(Collected data entries)
■ ■ ■ ■

-- ==== Sys2Proof/Syntax.lean ====
section
/-! DEFINITION. The instructions: one constructor per row of opcode_table.json. A field of the word becomes
the register number `UInt` gives it (R63 of 30_encoding.md), and every value of every field is legal, so
each operand has exactly the range of its field. -/

namespace Sys2Proof

/-- The two instructions (R82, R83 of 40_sumopa.md). Operands in the order of the assembler templates (R73):
`da` the ZA tile, `a` and `b` the governing predicates `<Pn>` and `<Pm>`, `n` and `m` the source vectors `<Zn>` and
`<Zm>`. -/
inductive Instr where
  /-- `SUMOPA <ZAda>.S, <Pn>/M, <Pm>/M, <Zn>.B, <Zm>.B`: the 32-bit class (R82). -/
  | sumopaS (da : Fin 4) (a b : Fin 8) (n m : Fin 32)
  /-- `SUMOPA <ZAda>.D, <Pn>/M, <Pm>/M, <Zn>.H, <Zm>.H`: the 64-bit class (R83). -/
  | sumopaD (da : Fin 8) (a b : Fin 8) (n m : Fin 32)
deriving DecidableEq, Repr

end Sys2Proof
end

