-- ==== Sys2Proof/Laws/Tile.lean ====
section
/-! SUPPORT. What reading and writing a ZA tile does (R20, R34, R36). -/

namespace Sys2Proof.Machine

variable {vl : Nat}

/-- Every row of a tile lies in the storage (R35, R36). -/
theorem tileVec_lt {t esize row : Nat} (ht : t < esize / 8) (hr : row < tileDim vl esize) :
    tileVec t esize row < vl / 8 := by
  unfold tileDim at hr
  unfold tileVec
  have h1 : row * (esize / 8) + esize / 8 ≤ vl / esize * (esize / 8) := by
    rw [← Nat.succ_mul]; exact Nat.mul_le_mul_right _ hr
  have h2 : vl / esize * (esize / 8) ≤ vl / 8 := by
    rw [Nat.le_div_iff_mul_le (by norm_num), mul_assoc]
    exact le_trans (Nat.mul_le_mul_left _ (Nat.div_mul_le_self esize 8)) (Nat.div_mul_le_self vl esize)
  omega

/-- The storage vectors a tile owns are its rows (R36). -/
theorem tileOwns_iff {t esize j : Nat} (hg : 0 < esize / 8) :
    tileOwns vl t esize j = true ↔ ∃ row < tileDim vl esize, j = tileVec t esize row := by
  unfold tileOwns tileVec
  simp only [Bool.and_eq_true, decide_eq_true_eq]
  constructor
  · rintro ⟨⟨h1, h2⟩, h3⟩
    have := Nat.div_add_mod' (j - t) (esize / 8)
    exact ⟨_, h3, by omega⟩
  · rintro ⟨row, hr, rfl⟩
    simp [Nat.mul_mod_left, Nat.mul_div_cancel _ hg, hr]

theorem tileOwns_tileVec {t esize row : Nat} (hg : 0 < esize / 8) (hr : row < tileDim vl esize) :
    tileOwns vl t esize (tileVec t esize row) = true :=
  (tileOwns_iff hg).2 ⟨row, hr, rfl⟩

/-- Element `(row, col)` of the flat vector is the tile's (R20). -/
theorem elem_readTile (za : ZAStorage vl) (t esize : Nat) {row col : Nat} (hr : row < tileDim vl esize)
    (hc : col < tileDim vl esize) :
    elem (readTile za t esize) (row * tileDim vl esize + col) esize = tileElem za t esize row col := by
  have hlt : row * tileDim vl esize + col < tileDim vl esize * tileDim vl esize := by nlinarith
  have hpos : 0 < tileDim vl esize := by omega
  rw [readTile, elem_fillElems _ _ hlt le_rfl, Nat.add_comm, Nat.add_mul_div_right _ _ hpos,
    Nat.div_eq_of_lt hc, Nat.add_mul_mod_self_right, Nat.mod_eq_of_lt hc, Nat.zero_add]

theorem zaVec_eq (za : ZAStorage vl) {j : Nat} (h : j < vl / 8) : zaVec za j = za[j] := by
  simp [zaVec, h]

/-- A storage vector the tile does not own keeps its value. -/
theorem zaVec_writeTile_of_not_owned (za : ZAStorage vl) {t esize : Nat}
    (v : BitVec (tileDim vl esize * tileDim vl esize * esize)) {j : Nat} (h : tileOwns vl t esize j = false) :
    zaVec (writeTile za t esize v) j = zaVec za j := by
  unfold zaVec
  split
  · next hj => simp [writeTile, h]
  · rfl

/-- A row of the tile takes its elements from the flat vector. -/
theorem zaVec_writeTile_row (za : ZAStorage vl) {t esize row : Nat}
    (v : BitVec (tileDim vl esize * tileDim vl esize * esize)) (ht : t < esize / 8)
    (hr : row < tileDim vl esize) :
    zaVec (writeTile za t esize v) (tileVec t esize row) =
      fillElems (zaVec za (tileVec t esize row)) esize
        (fun col => elem v (row * tileDim vl esize + col) esize) (tileDim vl esize) := by
  have hj := tileVec_lt ht hr
  have hg : 0 < esize / 8 := by omega
  have hrow : (tileVec t esize row - t) / (esize / 8) = row := by
    simp [tileVec, Nat.mul_div_cancel _ hg]
  rw [zaVec_eq _ hj, zaVec_eq _ hj]
  simp [writeTile, tileOwns_tileVec hg hr, hrow]

/-- After a tile write, element `(row, col)` of the tile is that of the flat vector (R20, R36). -/
theorem tileElem_writeTile (za : ZAStorage vl) {t esize row col : Nat}
    (v : BitVec (tileDim vl esize * tileDim vl esize * esize)) (ht : t < esize / 8)
    (hr : row < tileDim vl esize) (hc : col < tileDim vl esize) :
    tileElem (writeTile za t esize v) t esize row col = elem v (row * tileDim vl esize + col) esize := by
  rw [tileElem, zaVec_writeTile_row za v ht hr,
    elem_fillElems _ _ hc (by unfold tileDim; exact Nat.div_mul_le_self vl esize)]

/-- Two storages with the same vectors are the same. -/
theorem zaStorage_ext {za za' : ZAStorage vl} (h : ∀ j < vl / 8, zaVec za j = zaVec za' j) : za = za' := by
  apply Vector.ext
  intro j hj
  have := h j hj
  rwa [zaVec_eq _ hj, zaVec_eq _ hj] at this

end Sys2Proof.Machine
end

■ ■ ■ ■

Work to be completed: All lines carrying the word "ZAda" must be copied from the data above.

Exercise response:
  /-- `SUMOPA <ZAda>.S, <Pn>/M, <Pm>/M, <Zn>.B, <Zm>.B`: the 32-bit class (R82). -/
  /-- `SUMOPA <ZAda>.D, <Pn>/M, <Pm>/M, <Zn>.H, <Zm>.H`: the 64-bit class (R83). -/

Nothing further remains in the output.